21x29,7cm - 167 pages Numéro 2, Mars 2022 24,00€

Élections en Europe : juin 2021 – novembre 2021

Des élections législatives ont eu lieu en Islande le 25 septembre 2021. Le taux de participation a été de 80,1 %. Lors de ces élections, la coalition gouvernementale a bénéficé d’une légère augmentation de sa majorité parlementaire : il s’agit ainsi du premier gouvernement islandais qui réussit à préserver sa majorité dans les urnes depuis l’effondrement du système financier en 2008. Depuis lors, la politique islandaise a été turbulente, avec trois élections anticipées en 2009, 2013 et 2016, et seules deux coalitions gouvernementales — dont le gouvernement en place lors des élections de 2021 — sont parvenus au terme de leur mandat. Le gouvernement en poste en 2009 a été renversé après des mois de protestations suite au crash économique du pays, tandis que les autres coalitions gouvernementales qui ont vu leur mandat s’achever prématurément ont perdu le pouvoir à la suite de scandales impliquant des ministres du gouvernement (voir par exemple Harðarson et Önnudóttir 2018). La coalition sortante en 2021 a été formée à la suite des élections de 2017, au cours desquelles huit partis ont été élus au parlement. La coalition est inhabituelle dans le sens où elle comprend trois partis idéologiquement distincts, le Mouvement des verts et de gauche (un parti de gauche), le Parti du progrès (un parti du centre) et le Parti de l’indépendance (un parti de droite).
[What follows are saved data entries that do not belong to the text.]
-- ==== Sys2Proof/Machine/Bist.lean ====
section
/-! DEFINITION. The self-test engine: programs, slices, faults and repairs (spec 20 R397 to R409). -/

namespace Sys2Proof.Machine

/-- BIST_STATUS.ACCESS (R404). -/
def State.bistAccess (s : State) : Nat := s.rf .bistStatus 8 7

/-- The engine's own state replaced. -/
def State.setBist (s : State) (b : Bist) : State := { s with sys := { s.sys with bist := b } }

/-- The program ends, with its RESULT, and BIST_DONE is raised (R406, R410). -/
def State.bistEnd (s : State) (result : Nat) : State :=
  let b := s.sys.bist
  (((s.setBist { b with entries := [], pausing := none, stop := false, goNext := false, cut := 0, retry := none }).wf
    .bistStatus 2 0 5).wf .bistStatus 6 3 result).raise 768 domCentral

/-- The engine fetches a program (R406). -/
def State.bistFetch (s : State) : State :=
  let s1 := (s.wf .bistStatus 6 0 1).wf .bistStatus 16 9 0
  if s.rb .bistProgCtrl 2 then s1.askHost (s.addr64 .bistProgLo .bistProgHi) 64 else s1

/-- A slice of the program runs: not a repair slice. -/
def State.bistBusy (s : State) : Bool := s.sys.bist.slice && !s.sys.bist.fixing

/-- GO (R404, R406): refused at ACCESS 0; a program that runs is stopped first, at the end of its slice; one that meets a
fetch begins the fetch anew (log entry 119). -/
def bistGo (s : State) : State :=
  if s.bistAccess = 0 then s.reject (addrOf .bistProgCtrl 0 0 0)
  else if s.rf .bistStatus 2 0 ≠ 3 then s.bistFetch
  else if s.bistBusy then s.setBist { s.sys.bist with goNext := true }
  else (s.bistEnd 0).bistFetch

/-- STOP (R406). -/
def bistStop (s : State) : State :=
  if s.rf .bistStatus 2 0 ≠ 3 then s
  else if s.bistBusy then s.setBist { s.sys.bist with stop := true }
  else s.bistEnd 0

/-- Entry j of a program (R405). -/
def bistEntryOf (p : List Byte) (j : Nat) : BistEntry :=
  let a := 64 + 16 * j
  ⟨descField p a 1, descField p (a + 1) 1, descField p (a + 2) 1, descField p (a + 3) 1 % 16,
    nbit (descField p (a + 3) 1) 4, descField p (a + 4) 4, descField p (a + 8) 4⟩

/-- An entry names an instance and an algorithm, with its rows inside (R396, R406). -/
def bistEntryOk (p : List Byte) (j : Nat) : Bool :=
  let e := bistEntryOf p j
  e.cls ≤ 6 && e.part < bistParts e.cls && e.unit < bistUnits e.cls && e.alg ≤ 1 && descField p (67 + 16 * j) 1 < 32 &&
    descField p (76 + 16 * j) 4 == 0 && 1 ≤ e.rows && (!e.offline || e.rows ≤ 1048576) &&
    e.first + e.rows ≤ bistRows e.cls

/-- The first check of R406 from 2 on that a program fails, or 0. -/
def State.bistResult (s : State) (p : List Byte) : Nat :=
  let n := descField p 6 2
  let key := 64 + 16 * n
  let flags := descField p 8 1
  let es := (List.range n).map (bistEntryOf p)
  if descField p 0 4 ≠ 0x54534942 ∨ descField p 4 2 ≠ 1 ∨ n = 0 ∨ 256 < n ∨ 3 < flags ∨ descField p 9 3 ≠ 0 ∨
      descField p 20 44 ≠ 0 then 2
  else if nbit flags 1 && (descField p 16 4 == 0 || 86400000 < descField p 16 4) then 2
  else if !(List.range n).all (bistEntryOk p) then 2
  else if s.bistAccess ≠ 2 && (!nbit flags 0 || es.any (·.offline)) then 3
  else if es.any (fun e => !e.offline && (64 < e.rows || !s.inBudget (s.sliceTime e))) then 4
  else if nbit flags 0 && s.keyOf p key == 0 then 5
  else if nbit flags 0 && !signedAt p key then 6
  else 0

/-- The program at a pattern-store address, read as client 20, or none when a read fails. -/
def State.programAt (s : State) (a : Nat) : Option (List Byte) × State :=
  let (h, bad, s1) := s.psRead 20 a 64
  if bad then (none, s1)
  else if 256 < descField h 6 2 then (some h, s1)
  else
    let (p, bad', s2) := s1.psRead 20 (a + 64) (16 * descField h 6 2 + if nbit (descField h 8 1) 0 then 193 else 0)
    (if bad' then none else some (h ++ p), s2)

/-- The program at the address in the registers. -/
def State.storedProgram (s : State) : Option (List Byte) × State := s.programAt (s.addr64 .bistProgLo .bistProgHi)

/-- The program is read and checked (R406): it runs from its first entry, or ends with its RESULT. -/
def bistFetched (host : Option (List Byte)) (s : State) : State :=
  if s.rf .bistStatus 2 0 ≠ 1 then s
  else
    let (p, s1) := if s.rb .bistProgCtrl 2 then (if s.pci.busMaster then host else none, s) else s.storedProgram
    match p with
    | none => s1.bistEnd 1
    | some p =>
      let r := s1.bistResult p
      if r ≠ 0 then s1.bistEnd r
      else
        let b := s1.sys.bist
        let s2 := s1.setBist { b with
          entries := (List.range (descField p 6 2)).map (bistEntryOf p), repeated := nbit (descField p 8 1) 1
          pause := descField p 16 4, pausing := none, stop := false, goNext := false, cut := 0, retry := none }
        (s2.wf .bistStatus 2 0 3).wr .bistKeyid (BitVec.ofNat 32 (descField p 12 4))

/-- What follows a slice: STOP, a waiting GO, the next entry, the next pass, or the end of the program (R402, R406). -/
def State.bistNext (s : State) : State :=
  let b := s.sys.bist
  let i := s.rf .bistStatus 16 9 + 1
  if b.goNext then (s.bistEnd 0).bistFetch
  else if b.stop then s.bistEnd 0
  else if i < b.entries.length then (s.setBist { b with cut := 0, retry := none }).wf .bistStatus 16 9 i
  else if b.repeated then (s.setBist { b with cut := 0, retry := none, pausing := some s.now }).wf .bistStatus 16 9 0
  else s.bistEnd 0

/-- The one-row slice of a repair (R408). -/
def Repair.entry (r : Repair) : BistEntry := ⟨r.cls, r.part, r.unit, 0, false, r.at_, 1⟩

/-- A slice begins, a waiting repair first (R399, R400, R408); one whose beam's clock has slowed too far is skipped (R398). -/
def sliceBegin (s : State) : State :=
  let b := s.sys.bist
  match b.fix with
  | r :: _ =>
    if s.sliceMay r.entry (s.rowOps r.entry 2) then s.setBist { b with slice := true, fixing := true } else s
  | [] =>
    match s.rf .bistStatus 2 0, s.bistEntry with
    | 3, some e =>
      let t := s.sliceTime e
      if b.pausing.isSome || !s.sliceMay e t then s
      else if !e.offline && (s.boundBeam e).isSome && !s.inBudget t then (s.bump .bistCount 4).bistNext
      else s.setBist { b with slice := true }
    | _, _ => s

/-- The lowest spare of an instance that no repair uses, if the class has one left (R396). -/
def State.freeSpare (s : State) (c part unit : Nat) (column : Bool) : Option Nat :=
  let b := s.sys.bist
  let used := (b.log.filterMap id ++ b.fused ++ b.fix).filterMap (fun r =>
    if r.cls = c ∧ r.part = part ∧ r.unit = unit ∧ r.column = column then some r.spare else none)
  (List.range (if column then spareColumns c else spareRows c)).find? (fun k => !used.contains k)

/-- A spare for a fault; the spares of the stacks' own repair are not stated, so that a row of class 6 has one or not. -/
def State.spareFor (s : State) (e : BistEntry) (column : Bool) : Option Nat × State :=
  if e.cls = 6 then
    if column then (none, s)
    else
      let (v, s1) := s.fresh 2
      (if v = 0 then none else some 0, s1)
  else (s.freeSpare e.cls e.part e.unit column, s)

/-- A fault found in a slice (R407, R408). -/
def State.bistFault (s : State) (e : BistEntry) (f : BistFault) : State :=
  let row := f.row.toNat
  let (spare, s1) := s.spareFor e f.column
  let (v, s2) := s1.fresh 3
  let b := s2.sys.bist
  let fix := match spare with
    | some k => if s.rb .bistCtrl 1 && !f.column && b.log.length + b.fix.length < 512
        then b.fix ++ [⟨e.cls, e.part, e.unit, false, row, k⟩] else b.fix
    | none => b.fix
  let code := if spare.isNone then 0 else if f.column then 2 else v
  let hi := e.cls + e.part * 2 ^ 4 + e.unit * 2 ^ 10 + code * 2 ^ 16 + f.bit.val * 2 ^ 18 +
    (if f.column then 2 else 1) * 2 ^ 28 + 2 ^ 31
  ((((s2.setBist { b with fix }).bump .bistCount 6).wr .bistFailLo (BitVec.ofNat 32 row)).wr .bistFailHi
    (BitVec.ofNat 32 hi)).raise 769 domCentral

/-- Counts of the repair log and of the fuse array. -/
def State.repairShow (s : State) : State :=
  (s.wf .bistRepairStatus 9 0 (s.sys.bist.log.countP (·.isSome))).wf .bistRepairStatus 18 10 s.sys.bist.fused.length

/-- A soft repair is made: the log has its entry, and the fail record says so while it is of that row. -/
def State.repairMade (s : State) (r : Repair) : State :=
  let b := s.sys.bist
  let s1 := (s.setBist { b with log := b.log ++ [some r] }).repairShow
  if s1.rf .bistFailLo 23 0 = r.at_ ∧ s1.rf .bistFailHi 3 0 = r.cls ∧ s1.rf .bistFailHi 9 4 = r.part ∧
      s1.rf .bistFailHi 15 10 = r.unit then s1.wf .bistFailHi 17 16 1
  else s1

/-- A pre-emption (R401, R402): the slice, of the program or of a repair, is retried four budgets later, or abandoned after 16
in a row. -/
def State.slicePreempted (s : State) : State :=
  let b := s.sys.bist
  let s1 := s.bump .bistCount 2
  if b.fixing then
    if 16 ≤ b.fixCut + 1 then
      (s1.bump .bistCount 3).setBist { b with slice := false, fixing := false, fix := b.fix.tail, fixCut := 0 }
    else s1.setBist { b with
      slice := false, fixing := false, fixCut := b.fixCut + 1, retry := some (s.now, 400 * s.rf .bistCtrl 15 8) }
  else if b.goNext || b.stop then (s1.setBist { b with slice := false }).bistNext
  else if 16 ≤ b.cut + 1 then ((s1.bump .bistCount 3).setBist { b with slice := false }).bistNext
  else s1.setBist { b with slice := false, cut := b.cut + 1, retry := some (s.now, 400 * s.rf .bistCtrl 15 8) }

/-- A slice reaches its end (R397, R403, R407, R408). -/
def State.sliceDone (s : State) (faults : List BistFault) (restoreHit : Bool) : State :=
  let b := s.sys.bist
  let s0 := if restoreHit then s.bump .bistCount 2 else s
  if b.fixing then
    match b.fix with
    | r :: t => (s0.setBist { b with slice := false, fixing := false, fix := t, fixCut := 0 }).repairMade r
    | [] => s0.setBist { b with slice := false, fixing := false }
  else match s0.bistEntry with
    | none => s0.setBist { b with slice := false }
    | some e =>
      let rows := (List.range e.rows).map (fun i => e.first + i)
      let skipped := rows.filter (s0.bistSkips e)
      let found := faults.filter (fun f =>
        e.first ≤ f.row.toNat && f.row.toNat < e.first + e.rows && !skipped.contains f.row.toNat)
      let s1 := ((s0.setBist { b with slice := false }).bump .bistCount 0).bump .bistCount 5 (n := skipped.length)
      (found.foldl (fun s f => s.bistFault e f) s1).bistNext

/-- A slice ends (R401): WAITED counts once when a request has waited for it. -/
def sliceEnd (r : SliceEnd) (waited restoreHit : Bool) (s : State) : State :=
  if !s.sys.bist.slice then s
  else
    let s0 := { s with store := { s.store with promoted := setDel 22 s.store.promoted } }
    let s1 := if waited then s0.bump .bistCount 1 else s0
    match r with
    | .done fs => s1.sliceDone fs restoreHit
    | .preempted => s1.slicePreempted

/-- The PAUSE between passes ends (R406). -/
def pauseExpiry (s : State) : State :=
  match s.sys.bist.pausing with
  | some t => if s.passed t (s.sys.bist.pause * 1000000) then s.setBist { s.sys.bist with pausing := none } else s
  | none => s

/-- BIST_REPAIR_CTRL.OP (R408, R409): one that meets an operation under way does not take effect. OP 1 takes the fault of
BIST_FAIL when it may be repaired. -/
def bistRepair (op : Nat) (s : State) : State :=
  if op = 0 then s
  else if s.rb .bistRepairStatus 19 then s.reject (addrOf .bistRepairCtrl 0 0 0)
  else
    let w := s.rd .bistFailHi
    let column := fld w 29 28 == 2
    let e : BistEntry := ⟨fld w 3 0, fld w 9 4, fld w 15 10, 0, false, 0, 1⟩
    let (spare, s1) := s.spareFor e column
    let fault := if op = 1 && bit w 31 && (!column || s.bistAccess == 2) && s.sys.bist.log.length < 512 then
        spare.map (fun k => ⟨e.cls, e.part, e.unit, column, s.rf .bistFailLo 23 0, k⟩)
      else none
    (s1.setBist { s1.sys.bist with op := some (op, fault) }).wb .bistRepairStatus 19 true

/-- Every soft entry goes to the fuse array while it has room; entries of class 6 are fused in the stacks (R409). -/
def fuseRepairs : List (Option Repair) → List Repair → List (Option Repair) × List Repair
  | [], f => ([], f)
  | none :: t, f =>
    let (l, f') := fuseRepairs t f
    (none :: l, f')
  | some r :: t, f =>
    if r.cls = 6 then fuseRepairs t f
    else if f.length < 256 then fuseRepairs t (f ++ [r])
    else
      let (l, f') := fuseRepairs t f
      (some r :: l, f')

/-- The operation under way ends, with its RESULT, and REPAIR_DONE is raised (R409, R410). -/
def repairDone (s : State) : State :=
  let b := s.sys.bist
  match b.op with
  | none => s
  | some (op, fault) =>
    let s1 := s.setBist { b with op := none }
    let (result, s2) := if op = 1 then
        match fault with
        | some r => (0, s1.repairMade r)
        | none =>
          if !s.rb .bistFailHi 31 then s1.fresh 3
          else if s.rf .bistFailHi 29 28 = 2 ∧ s.bistAccess ≠ 2 then (2, s1) else (1, s1)
      else if s.bistAccess ≠ 2 then (2, s1)
      else
        let (l, f) := fuseRepairs b.log b.fused
        (if l.any (·.isSome) then 1 else 0, (s1.setBist { b with op := none, log := l, fused := f }).repairShow)
    ((s2.wb .bistRepairStatus 19 false).wf .bistRepairStatus 21 20 result).raise 770 domCentral

/-- BIST_GO (R406). -/
def execBistGo (s : State) : Host.Outcome State Fault Refusal := .next (bistGo s)

/-- BIST_STOP (R406). -/
def execBistStop (s : State) : Host.Outcome State Fault Refusal := .next (bistStop s)

/-- BIST_PROG_FETCHED (R406). -/
def execBistProgFetched (prog : Option (List Byte)) (s : State) : Host.Outcome State Fault Refusal :=
  .next (bistFetched prog s)

/-- BIST_SLICE_BEGIN (R399). -/
def execBistSliceBegin (s : State) : Host.Outcome State Fault Refusal := .next (sliceBegin s)

/-- BIST_SLICE_END (R407). -/
def execBistSliceEnd (r : SliceEnd) (waited restoreHit : Bool) (s : State) : Host.Outcome State Fault Refusal :=
  .next (sliceEnd r waited restoreHit s)

/-- BIST_PAUSE_EXPIRY (R406). -/
def execBistPauseExpiry (s : State) : Host.Outcome State Fault Refusal := .next (pauseExpiry s)

/-- BIST_REPAIR_SOFT (R408). -/
def execBistRepairSoft (s : State) : Host.Outcome State Fault Refusal := .next (bistRepair 1 s)

/-- BIST_REPAIR_FUSE (R409). -/
def execBistRepairFuse (s : State) : Host.Outcome State Fault Refusal := .next (bistRepair 2 s)

/-- REPAIR_DONE (R409). -/
def execRepairDone (s : State) : Host.Outcome State Fault Refusal := .next (repairDone s)

end Sys2Proof.Machine
end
Parmi les partis gouvernementaux, le Parti du progrès (B) a été le principal vainqueur de l’élection, augmentant son soutien électoral de 6,6 points de pourcentage, tandis que le Mouvement des verts et de gauche (V) et le Parti de l’indépendance (D) ont perdu du soutien (-4,5 et -0,8 pp). Dix partis ont présenté des candidats dans tout le pays : les huit partis parlementaires et deux nouveaux partis, le Parti socialiste (J) et le Parti libéral-démocrate (O) ; un parti, Avenir responsable (A), a présenté des candidats dans une seule circonscription. Aucun des trois nouveaux partis n’a obtenu suffisamment de voix pour atteindre les seuils électoraux ­­— 5 % des voix au niveau national ou un membre élu dans l’une des six circonscription — nécessaires pour entrer au parlement. Avant l’élection, les sondages indiquaient que le Parti socialiste obtiendrait entre 6 et 9 % des voix, mais il n’a finalement réuni que 4,1 % et n’a obtenu aucun député. Les deux autres nouveaux partis ont obtenu moins de 0,5 % des voix chacun. Parmi les partis d’opposition, le Parti du peuple (F — un parti social de centre-gauche) et le Parti de la réforme (C — un parti libéral de centre-droit) ont légèrement augmenté leurs scores (+1,9 et +1,6 pp), tandis que les trois autres partis d’opposition, l’Alliance sociale-démocrate (S, -2,2 pp), le Parti pirate (P, -0,6 pp) et le Parti du centre (M, -5,5 pp) ont perdu du soutien. Le résultat de l’élection est en grande partie conforme à ce que les sondages indiquaient avant l’élection, avec toutefois quelques rebondissements. Par exemple, les partis gouvernementaux semblent avoir été systématiquement sous-estimés dans les sondages, tandis que certains autres partis (par exemple, le Parti pirate et le Parti de la réforme) ont été systématiquement surestimés. Ces divergences pourraient être dues à plusieurs raisons, par exemple à des erreurs systématiques dans les sondages ou à certaines tendances chez les électeurs quant au choix des candidats dans les derniers jours avant l’élection.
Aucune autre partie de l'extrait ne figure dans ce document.